SOURCE: Flickr/ Jobs with Justice

The Venezuelan native came to the United States as a child and by age 14 ran away from home, falling victim to the underage sex trafficking trade.

After spending more than two years in jail, Andrea Herrera, known by her internet alias “Kat Stacks” is now supporting the DREAM Act after being released from a detention center and escaping deportation.

The Venezuelan native arrived in the United States as a child and by age 14 ran away from home. Stacks fell victim to the underage sex trafficking trade soon after, and was forced to work as a stripper. In 2010, law enforcement arrested Stacks for carrying an unlicensed firearm, and she was sent to jail to be deported. Herrera said her Stacks persona caused her to be unfairly judged by Immigration and Customs Enforcement, and that it was probably the main reason she was deported. Herrera also has a three-year-old son.

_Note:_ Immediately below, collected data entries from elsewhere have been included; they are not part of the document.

/-- R70: a step takes the oldest request; when idle there is none to take. -/
theorem step_requests {s t : State} (h : step s = .next t) : t.requests = s.requests.tail := by
  cases hs : s.requests with
  | nil =>
    rw [step_of_requests_nil hs] at h
    cases h
    exact hs
  | cons w rest =>
    obtain ⟨i, -, hexec⟩ := exec_of_step_eq_next hs h
    obtain ⟨r, -, rfl, -⟩ := exec_eq_next hexec
    rfl

/-- Settles O11: the request presented next is the oldest, so the step answers it. -/
theorem definedRequestIsAnsweredByOneStep : Obligations.DefinedRequestIsAnsweredByOneStep :=
  fun s w hw => step_of_definedRequest (s.presentNext_requests w) hw

/-- Settles O14: the step runs the oldest request's operation, which reads nothing but the build, so it
gives the same response with one request more behind. -/
theorem requestPresentedLaterWaitsItsTurn : Obligations.RequestPresentedLaterWaitsItsTurn := by
  intro s t w hne h
  refine ⟨?_, step_requests h⟩
  obtain ⟨q, rest, hs⟩ := List.exists_cons_of_ne_nil hne
  obtain ⟨i, hdecode, hexec⟩ := exec_of_step_eq_next hs h
  obtain ⟨r, -, rfl, hsame⟩ := exec_eq_next hexec
  have hpresent : (s.present w).requests = q :: (rest ++ [w]) := by
    rw [State.present_requests, hs, List.cons_append]
  exact (step_of_decode_ok hpresent hdecode).trans (hsame _ rfl)

/-! ### Runs that keep R70 -/

/-- A run that keeps R70 is never stopped by its next step: it is idle or answers a defined request. -/
theorem step_of_safeRun {s : State} (hsafe : SafeRun s) : ∃ t : State, step s = .next t := by
  cases hs : s.requests with
  | nil => exact ⟨s, step_of_requests_nil hs⟩
  | cons w rest =>
    obtain ⟨r, -, hstep⟩ := step_of_definedRequest hs (hsafe w (hs ▸ List.mem_cons_self))
    exact ⟨_, hstep⟩

/-- A step presents nothing, so a run keeps R70 after it. -/
theorem safeRun_of_step {s t : State} (hsafe : SafeRun s) (h : step s = .next t) : SafeRun t :=
  fun w hw => hsafe w (List.mem_of_mem_tail (step_requests h ▸ hw))

/-- Settles O15, by induction on the number of steps: each ends, and leaves a safe run with the oldest
request gone. -/
theorem safeRunNeverStops : Obligations.SafeRunNeverStops := by
  intro n
  induction n with
  | zero => exact fun s hsafe => ⟨s, rfl, hsafe, rfl⟩
  | succ n ih =>
    intro s hsafe
    obtain ⟨u, hstep⟩ := step_of_safeRun hsafe
    obtain ⟨t, hrun, ht, hdrop⟩ := ih u (safeRun_of_step hsafe hstep)
    refine ⟨t, (run_succ_of_next hstep n).trans hrun, ht, ?_⟩
    rw [hdrop, step_requests hstep, List.drop_tail]

/-- R32, R72: the step for a defined request gives it the response `F` gives it alone. -/
theorem step_gives_responseTo {s : State} {w : Request} {rest : List Request}
    (hs : s.requests = w :: rest) (hw : DefinedRequest w) :
    ∃ r : Response, responseTo s.build w = some r ∧
      step s = .next (State.respond { s with requests := rest } r) := by
  obtain ⟨i, hdecode, hi⟩ := decode_of_definedRequest hw
  obtain ⟨r, -, hexec⟩ := exec_of_wellFormed s.build hi
  have halone : step ⟨s.build, [w], []⟩ = answer ⟨s.build, [], []⟩ r :=
    (step_of_decode_ok rfl hdecode).trans (hexec _ rfl)
  refine ⟨r, ?_, (step_of_decode_ok hs hdecode).trans (hexec _ rfl)⟩
  rw [responseTo, halone]
  rfl

/-- Settles O13, by induction on the requests: the first step answers the first request as `F` does, and
the rest run from there, behind one response more. -/
theorem runAnswersEveryRequestInOrder : Obligations.RunAnswersEveryRequestInOrder := by
  intro b qs rs hqs
  induction qs generalizing rs with
  | nil => exact ⟨[], rfl, by rw [List.append_nil]; rfl⟩
  | cons q qs ih =>
    obtain ⟨hq, hrest⟩ := List.forall_mem_cons.mp hqs
    obtain ⟨r, hr, hstep⟩ := step_gives_responseTo (s := ⟨b, q :: qs, rs⟩) rfl hq
    obtain ⟨out, hout, hrun⟩ := ih (rs ++ [r]) hrest
    refine ⟨r :: out, ?_, ?_⟩
    · rw [List.map_cons, List.map_cons, hr, hout]
    · rw [List.append_cons]
      exact (run_succ_of_next hstep qs.length).trans hrun

end Sys2Proof.Proofs

/-! PROOFS of the statements about the printed requests and about the lower threshold sense: a printed
word is the encoder's own word for its operation, and a coordinate is the number of its channel's
thresholds below the byte (`30_encoding.md` section 5, `92_eei_decisions.md` D7). -/

namespace Sys2Proof.Proofs

open Sys2Proof Sys2Proof.Machine

/-! ### The printed requests -/

theorem decode_of_eq_encode {w : Request} {i : Instr} (h : w = encode i) : decode w = .ok i := by
  rw [h, decodeReadsBackEveryEncodedInstruction]

/-- Settles O5: each printed word is the request word of its operation, which decodes back to it. -/
theorem printedRequestWordsDecode : Obligations.PrintedRequestWordsDecode := by
  refine ⟨?dec50, ?dec232, ?enc, ?cubeval, ?lum, ?dist, ?cidxr, ?cidxg, ?cidxb, ?glut, ?cubeidx⟩
  all_goals
    apply decode_of_eq_encode
    decide

/-! ### The lower threshold sense (D7) -/

/-- R52 with `THRESH_SENSE = lower`, over the thresholds as numbers. -/
theorem cubeIndex_lower_eq_countP (T : Fin 5 → Byte) (v : Byte) : (cubeIndex .lower T v).val =
    ([0, 1, 2, 3, 4].map fun j => (T j).toNat).countP fun t => decide (t < v.toNat) := by
  rw [List.countP_map]
  rfl

section LowerSense

variable {b : Build} (hsense : b.threshSense = .lower) (v : Byte)
include hsense

/-- R10, R53: the red thresholds below the byte. -/
theorem cubeIndexR_lower_eq_countP : (cubeIndexR b v).val =
    [38, 115, 155, 196, 235].countP fun t => decide (t < v.toNat) := by
  rw [cubeIndexR, hsense, cubeIndex_lower_eq_countP]
  rfl

/-- R10, R54: the green thresholds below the byte. -/
theorem cubeIndexG_lower_eq_countP : (cubeIndexG b v).val =
    [36, 116, 154, 195, 235].countP fun t => decide (t < v.toNat) := by
  rw [cubeIndexG, hsense, cubeIndex_lower_eq_countP]
  rfl

/-- R10, R55: the blue thresholds below the byte. -/
theorem cubeIndexB_lower_eq_countP : (cubeIndexB b v).val =
    [35, 115, 155, 195, 235].countP fun t => decide (t < v.toNat) := by
  rw [cubeIndexB, hsense, cubeIndex_lower_eq_countP]
  rfl

end LowerSense

/-- Settles O42: each channel's response is its coordinate, and CUBEIDX composes the three; under
`lower` the coordinates are the counts. -/
theorem lowerSenseCountsThresholdsBelowTheByte :
    Obligations.LowerSenseCountsThresholdsBelowTheByte := by
  intro s v c hsense counted R G B
  have hR (u : Byte) : (cubeIndexR s.build u).val = counted R u := cubeIndexR_lower_eq_countP hsense u
  have hG (u : Byte) : (cubeIndexG s.build u).val = counted G u := cubeIndexG_lower_eq_countP hsense u
  have hB (u : Byte) : (cubeIndexB s.build u).val = counted B u := cubeIndexB_lower_eq_countP hsense u
  refine ⟨?cidxr, ?cidxg, ?cidxb, ?cubeidx⟩
  case cidxr =>
    rw [exec_cidxr, coordResponse_eq_ofNat, hR]
    rfl
  case cidxg =>
    rw [exec_cidxg, coordResponse_eq_ofNat, hG]
    rfl
  case cidxb =>
    rw [exec_cidxb, coordResponse_eq_ofNat, hB]
    rfl
  case cubeidx =>
    rw [exec_cubeidx, zext32_cubeCandidate, hR, hG, hB]
    rfl

end Sys2Proof.Proofs
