-- ==== Sys2Proof/Machine/Memory.lean ====
section
/-! DEFINITION. Memory in one canonical form, granules with taint and poison (R275, R386), translation (R257-R261),
snapshots, releases and acquires (R277-R297), and the units of the Manifest (R389). -/

namespace Sys2Proof.Machine

/-! ### Bytes in canonical form -/

/-- What a byte that nothing has written reads as (DESIGN CHOICE, log entry 3). -/
def unlisted : Byte := 0

/-- Read one byte of physical memory. -/
def memGet (m : List Host.Cell) (a : Nat) : Byte :=
  match m with
  | [] => unlisted
  | (c, x) :: r => if c = a then x else memGet r a

/-- Write one byte of physical memory; an entry equal to `unlisted` is not kept. -/
def memSet (m : List Host.Cell) (a : Nat) (b : Byte) : List Host.Cell :=
  match m with
  | [] => if b = unlisted then [] else [(a, b)]
  | (c, x) :: r =>
    if c < a then (c, x) :: memSet r a b
    else if c = a then (if b = unlisted then r else (a, b) :: r)
    else if b = unlisted then (c, x) :: r
    else (a, b) :: (c, x) :: r

/-- Every address is at least `lo`, addresses rise, and no entry equals `unlisted`. -/
def memWfFrom (lo : Nat) : List Host.Cell → Bool
  | [] => true
  | (c, x) :: r => decide (lo ≤ c) && x != unlisted && memWfFrom (c + 1) r

/-- The canonical form of memory. -/
def Memory.wf (m : List Host.Cell) : Bool := memWfFrom 0 m

/-- A sorted list of granule numbers, as a set: the member is put in or taken out. -/
def setMember (l : List Nat) (g : Nat) (on : Bool) : List Nat :=
  match l with
  | [] => if on then [g] else []
  | c :: r =>
    if c < g then c :: setMember r g on
    else if c = g then (if on then c :: r else r)
    else if on then g :: c :: r else c :: r

/-- The number whose little-endian bytes are `n` bytes of memory from `a`. -/
def memRead (m : List Host.Cell) (a : Nat) : Nat → Nat
  | 0 => 0
  | n + 1 => (memGet m a).toNat + 256 * memRead m (a + 1) n

/-- Write the `n` low bytes of `x` from address `a`. -/
def memWrite (m : List Host.Cell) (a : Nat) : Nat → Nat → List Host.Cell
  | 0, _ => m
  | n + 1, x => memWrite (memSet m a (BitVec.ofNat 8 x)) (a + 1) n (x / 256)

/-- The 256 bits of a granule. -/
def granuleOf (m : List Host.Cell) (g : Nat) : Nat := memRead m (32 * g) 32

/-! ### Vector clocks (R288) -/

def clockGet (c : Clock) (a : Nat) : Nat := (c.lookup a).getD 0

def clockPut (c : Clock) (a n : Nat) : Clock :=
  match c with
  | [] => [(a, n)]
  | (b, k) :: r => if b == a then (a, max k n) :: r else (b, k) :: clockPut r a n

def clockJoin (c d : Clock) : Clock := d.foldl (fun acc p => clockPut acc p.1 p.2) c

/-- The clock of the writes `lo + 1` to `hi` of an agent. -/
def clockSpan (a lo hi : Nat) : Clock := if hi ≤ lo then [] else [(lo * 2 ^ 512 + a, hi)]

/-- Does the clock cover write number `p.2` of agent `p.1`? -/
def clockCovers (c : Clock) (p : Nat × Nat) : Bool :=
  c.any fun e => e.1 % 2 ^ 512 == p.1 && decide (e.1 / 2 ^ 512 < p.2) && decide (p.2 ≤ e.2)

/-- Agents that are not strands; strand identifiers begin at 32, and a strand is the agent of its own identifier for
what its array sequencer and its home actions write. -/
def agentHost (vd : Nat) : Nat := vd
def agentPort (port : Nat) : Nat := 16 + port
def agentDrover (die : Nat) : Nat := 24 + die
def agentSteward : Nat := 28
/-- The agent of the stores of a strand's scalar stream, which runs ahead of the array queue. -/
def agentScalar (sid : Nat) : Nat := 2 ^ 64 + 2 * sid
/-- A piece of engine work, which is the agent of what it writes: its elements come between the strand's other writes in no
order that program order gives (R288, R298). -/
def agentWork (k : Nat) : Nat := 2 ^ 128 + k
/-- A strand of another device, as the messages of that device number it. -/
def agentAway (n : Nat) : Nat := 2 ^ 64 + 2 * n + 1

/-- The narrowest scope that a strand shares with an agent that is no strand of this device: the device with its
ports, Drovers and Steward, the fabric with hosts and peers (R278). -/
def agentScope (who : Nat) : Nat := if 16 ≤ who ∧ who < 32 then 3 else 4

/-- The narrowest scope that two places share: 0 core, 1 cluster, 2 die, 3 device (R278). -/
def sharedScope (p q : Place) : Nat :=
  if p.die != q.die then 3
  else if p.core == q.core then 0
  else if p.core / 4 == q.core / 4 then 1
  else 2

/-- The number of the instance of a scope that a place lies in (R278). -/
def scopeInstance (scope : Nat) (p : Place) : Nat :=
  match scope with
  | 0 => 68 * p.die + p.core
  | 1 => 17 * p.die + p.core / 4
  | 2 => p.die
  | _ => 0

/-! ### Snapshots (R287) -/

/-- A granule reaches a further state. -/
def Stale.push (e : Stale) (v : Version) : Stale := { e with later := e.later ++ [v] }

/-- What a later acquire may do to a granule (R287): of the states reached since, it takes the newest but `withheld`,
and none before the last write that happens before it or that the strand made itself (R282), as `mine` says of an agent. None:
the newest of all, the present one. -/
def Stale.advance (e : Stale) (c : Clock) (mine : Nat → Bool) (withheld : Nat) : Option Stale :=
  let must := e.later.zipIdx.foldl (fun k v =>
    if clockCovers c (v.1.agent, v.1.n) || mine v.1.agent then v.2 + 1 else k) 0
  let k := max must (e.later.length - withheld)
  if e.later.length ≤ k then none
  else if k == 0 then some e
  else
    let v := e.later.getD (k - 1) {}
    some { e with old := v.bits, taint := v.taint, poison := v.poison, later := e.later.drop k }

/-- Another agent, or a home action, writes a granule, which held `old`: the strand's snapshot keeps that. -/
def Strand.noteWrite (st : Strand) (g old : Nat) (taint poison : Bool) (v : Version) : Strand :=
  if st.status == .idle then st
  else if st.stale.any (fun e => e.granule == g) then
    { st with stale := st.stale.map fun e => if e.granule == g then e.push v else e }
  else { st with stale := { granule := g, old := old, taint := taint, poison := poison, later := [v] } :: st.stale }

/-- The bits `mask` of `old` replaced by those of `data`. -/
def mergeBits (old mask data : Nat) : Nat := (old ^^^ (old &&& mask)) ||| (data &&& mask)

/-- All 256 bits of a granule. -/
def fullGranule : Nat := 2 ^ 256 - 1

/-- A write to one granule: the bits replaced, their new values, the taint and poison of the data. -/
structure GWrite where
  granule : Nat
  mask : Nat
  data : Nat
  taint : Bool
  poison : Bool
  deriving DecidableEq, Repr

/-- The bit that a granule's taint or poison takes from a write (R275, R386). -/
def mark (full new old : Bool) : Bool := if full then new else new || old

/-- The strand writes granule `w.granule` itself by a plain write, which takes it to the state `v`: its own snapshot
takes the bits (R282). -/
def Strand.ownWrite (st : Strand) (w : GWrite) (v : Version) : Strand :=
  { st with stale := st.stale.map fun e =>
      if e.granule == w.granule then
        { (e.push v) with
          old := mergeBits e.old w.mask w.data
          taint := mark (w.mask == fullGranule) w.taint e.taint
          poison := mark (w.mask == fullGranule) w.poison e.poison }
      else e }

/-- Put a granule's bits, taint and poison in place. -/
def State.putGranule (s : State) (w : GWrite) : State :=
  let old := granuleOf s.mem w.granule
  let full := w.mask == fullGranule
  { s with
    mem := memWrite s.mem (32 * w.granule) 32 (mergeBits old w.mask w.data)
    memTaint := setMember s.memTaint w.granule (mark full w.taint (s.memTaint.contains w.granule))
    memPoison := setMember s.memPoison w.granule (mark full w.poison (s.memPoison.contains w.granule)) }

/-- A launch keeps the granule as it stood when it began (R112). -/
def Launch.keepText (l : Launch) (g old : Nat) : Launch :=
  if (l.state == .running || l.state == .parked) && !l.oldText.any (fun p => p.1 == g) then
    { l with oldText := (g, old) :: l.oldText }
  else l

/-- Does an agent number stand for the strand: its array sequencer, its scalar stream, or its engine work? -/
def Strand.isAgent (st : Strand) (who : Nat) : Bool :=
  (who == st.sid || who == agentScalar st.sid || st.work.any fun w => agentWork w.k == who) && st.status != .idle
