/-- The fields that a word of opcode `op` reads (R14, R18): SEED and STRIPB where it accepts RND and that is sr, whether or not its
operation rounds (DESIGN CHOICE, log entry 139); AMB where it has masks (R56); VCFG for DYN rounding, for the
block size of a block format and by SETL; STRIPB by SETL, VIOTA and sums keyed on it (R206, R241), those of SCATA in a launch with
DET alone (R254); FTHR for a VLD with HINT norm (R202). RND of a VCVT to b1 has no effect (R189), and CRED never rounds
stochastically (R301). -/
def readsOf (op : Nat) (f : Fields) (vcfg : Nat) (det : Bool) : Reads :=
  let k := opSpec (BitVec.ofNat 8 op) f
  let rounds := (k.map fun x => x.rnd).getD false && !(op == 0x58 && f.fmt == 13)
  let sr := rounds && rndCode f.rnd.toNat vcfg == 5 && op != 0x9E
  { amb := (k.map fun x => x.mask).getD false
    vcfg := (rounds && f.rnd == 6) || readsBlk op f || [0x40, 0xB4, 0xB5, 0xBA].contains op
    sr := sr
    stripb := sr || op == 0x40 || op == 0x45 || (op == 0x7F && det) || (op == 0x70 && !bit f.fn.toNat 1 && bits f.fn.toNat 7 6 != 2)
    rows := readsStrip op f
    cols := readsStrip op f && op != 0xB4 && op != 0xB5 && op != 0xBA
    grows := readsGrows op f
    fthr := op == 0x41 && f.hint == 0 }

/-- A captured field, or 0 where the word does not read it. -/
def keepIf {w : Nat} (c : Bool) (x : BitVec w) : BitVec w := if c then x else 0

/-- Capture an entry as it enters the focused strand's queue (R14, R18). -/
def State.capture (s : State) (op : BitVec 8) (f : Fields) : Entry :=
  let st := s.me
  let slots := [f.d.toNat, f.a.toNat, f.b.toNat, f.c.toNat, f.e.toNat]
  let five : List GReg := (slots.zip (readsG op.toNat f)).map fun p => if p.2 then st.getG p.1 else {}
  let gv : List GReg :=
    if op == 0x40 then five.take 4 ++ (List.range 4).map fun k => st.getG (setlReg f.imm.toNat k)
    else five ++ List.replicate 3 ({} : GReg)
  let gq := bits f.gs.toNat 2 0
  let r := readsOf op.toNat f st.vcfg.toNat s.myLaunch.det
  { word := packWord op f
    pc := st.pc
    gv := (Vector.range 8).map fun i => (gv[i]?).getD {}
    qv := if gq == 0 then 0 else BitVec.ofNat 8 (b2n (st.getQ gq).val <<< gq)
    qt := if gq == 0 then 0 else BitVec.ofNat 8 (b2n (st.getQ gq).taint <<< gq)
    amb := keepIf r.amb st.amb
    vcfg := keepIf r.vcfg st.vcfg
    rows := keepIf r.rows st.rows
    cols := keepIf r.cols st.cols
    grows := keepIf r.grows (BitVec.ofNat 16 st.grows)
    fthr := keepIf r.fthr st.fthr
    stripb := keepIf r.stripb st.stripb
    seed := keepIf r.sr st.seed
    mark := st.sseq }

/-- The 1,024 bits of a captured entry (R18). -/
def Entry.pack (e : Entry) : BitVec 1024 :=
  let gp := (List.range 8).foldl (fun acc j =>
    let r := e.gv[j]?.getD {}
    acc + (b2n r.taint) <<< (2 * j) + (b2n r.poison) <<< (2 * j + 1)) 0
  let gvs := (List.range 8).foldl (fun acc j => acc + (e.gv[j]?.getD {}).val.toNat <<< (64 * j)) 0
  BitVec.ofNat 1024 (e.pc.toNat <<< 960 + e.seed.toNat <<< 896 + e.stripb.toNat <<< 832 + e.fthr.toNat <<< 752 +
    e.grows.toNat <<< 736 + e.cols.toNat <<< 720 + e.rows.toNat <<< 704 + e.vcfg.toNat <<< 688 +
    e.amb.toNat <<< 672 + e.qt.toNat <<< 664 + e.qv.toNat <<< 656 + gp <<< 640 + gvs <<< 128 + e.word.toNat)

/-- Does the scalar stream fetch nothing beyond the instruction until it completes (R15, R281, R284, R303, R338)? -/
def holdsStream (op : Nat) (f : Fields) : Bool :=
  [0x40, 0x61, 0x62, 0x64, 0x67, 0x7B, 0x92, 0x93, 0x94, 0x96, 0x97, 0x98, 0x99, 0xA2, 0xA4, 0xB0, 0xB1, 0xB9, 0xBA].contains op ||
    (op == 0x90 && bit f.fn.toNat 4) || (op == 0x91 && bit f.fn.toNat 0) || (op == 0xA5 && !bit f.fn.toNat 0)

/-- A queued word that holds the scalar stream. -/
def Entry.holds (e : Entry) : Bool := holdsStream (opOf e.word).toNat (fieldsOf e.word)

/-- The oldest entry leaves the queue (R13); the work that it leaves behind, if any, has a number from `first` on (R99). -/
def State.retire (s : State) (first : Nat) : State :=
  { s with me := { s.me with
      queue := s.me.queue.tail, reissued := false, sleep := none, issued := s.now
      lastWork := (s.me.work.find? fun w => decide (first ≤ w.k)).map Work.k } }

/-- May the entries of the strand issue? Those of a strand that is switched out or has ended do not (R16, R375). -/
def Strand.issues (st : Strand) : Bool := st.status == .running || st.status == .halted

/-- May the head of the focused strand's queue be woken: the strand issues, it is not asked to stop, and no fault of that entry
is pending (R17, R37, R375)? -/
def State.mayWake (s : State) : Bool := s.me.issues && s.me.preempt.isNone && !(s.me.pend.any Pend.isArray)

/-- How an entry at the head of the queue fares when it is served. -/
inductive Served where
  /-- It completes for every element. -/
  | done (s : State)
  /-- It stays at the head: it sleeps, or waits for other work. -/
  | wait (s : State)
  /-- It stops at a fault, with the partial effects its description names. -/
  | stop (s : State) (x : Flt)

/-- A body that either completes or faults before any effect. -/
def Served.ofR (s : State) (r : R State) : Served :=
  match r with
  | .ok t => .done t
  | .error x => .stop s x

/-- The array registers that a word names (R61). -/
def namedV (op : Nat) (f : Fields) : List Nat :=
  match opSpec (BitVec.ofNat 8 op) f with
  | none => []
  | some s =>
    ([(s.d, f.d), (s.a, f.a), (s.b, f.b), (s.c, f.c), (s.e, f.e)].filter fun p => match p.1 with
      | .v => true
      | _ => false).map fun p => p.2.toNat

/-- The tiles that a word names (R41). -/
def namedZ (op : Nat) (f : Fields) : List Nat :=
  match opSpec (BitVec.ofNat 8 op) f with
  | none => []
  | some s =>
    ([(s.d, f.d), (s.a, f.a)].filter fun p => match p.1 with
      | .z => true
      | _ => false).map fun p => p.2.toNat

/-- What the stores of this pass of a spliced body captured, with that of an entry that enters the queue: a TID-form VST of the
body adds its own (R363). -/
def State.storeCaptured (s : State) (e : Entry) (f : Fields) : List SpliceStore :=
  match s.spliceWord? s.me.launch.toNat e.pc with
  | some w =>
    if w.body && opOf e.word == 0x42 && !bit f.fn.toNat 0 then
      { pc := w.pc, vreg := f.d.toNat, row0 := e.gb.val, col0 := e.gc.val, rows := e.rows, cols := e.cols, amb := e.amb } ::
        s.me.spliced
    else s.me.spliced
  | none => s.me.spliced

A few weeks after her release from prison, Herrera told NBC-6 Miami, “anything I do from now on is on a positive light. Not no more of the Kat Stacks ways.”

Inspired by her experience with jail time and the legal system, Stacks's more recently harnessed her Twitter following (more than 250,000 under her Stacks persona) to mobilize support for undocumented youth in the United States.

Herrera took to social media during the most recent DREAM Act discussion organized by Dreamactivist.org on Twitter, where she shared her story about being arrested and detained in a Louisiana immigration detention center, he battle with the human trafficking trade, and about her recent pivot toward DREAM advocacy work.

"Andrea, has a huge following from an area that is very non traditional to us," organizer Juan Escalante told Campus Progress. "And due to that large following we decided to host this as a way to give her a space and bridge that gap."

Herrera told NBC-6 Miami she wants to get her GED diploma and continue on to higher education in order to eventually counsel young women going through early life struggles. 



 

Melissa Adan is a reporter for Campus Progress.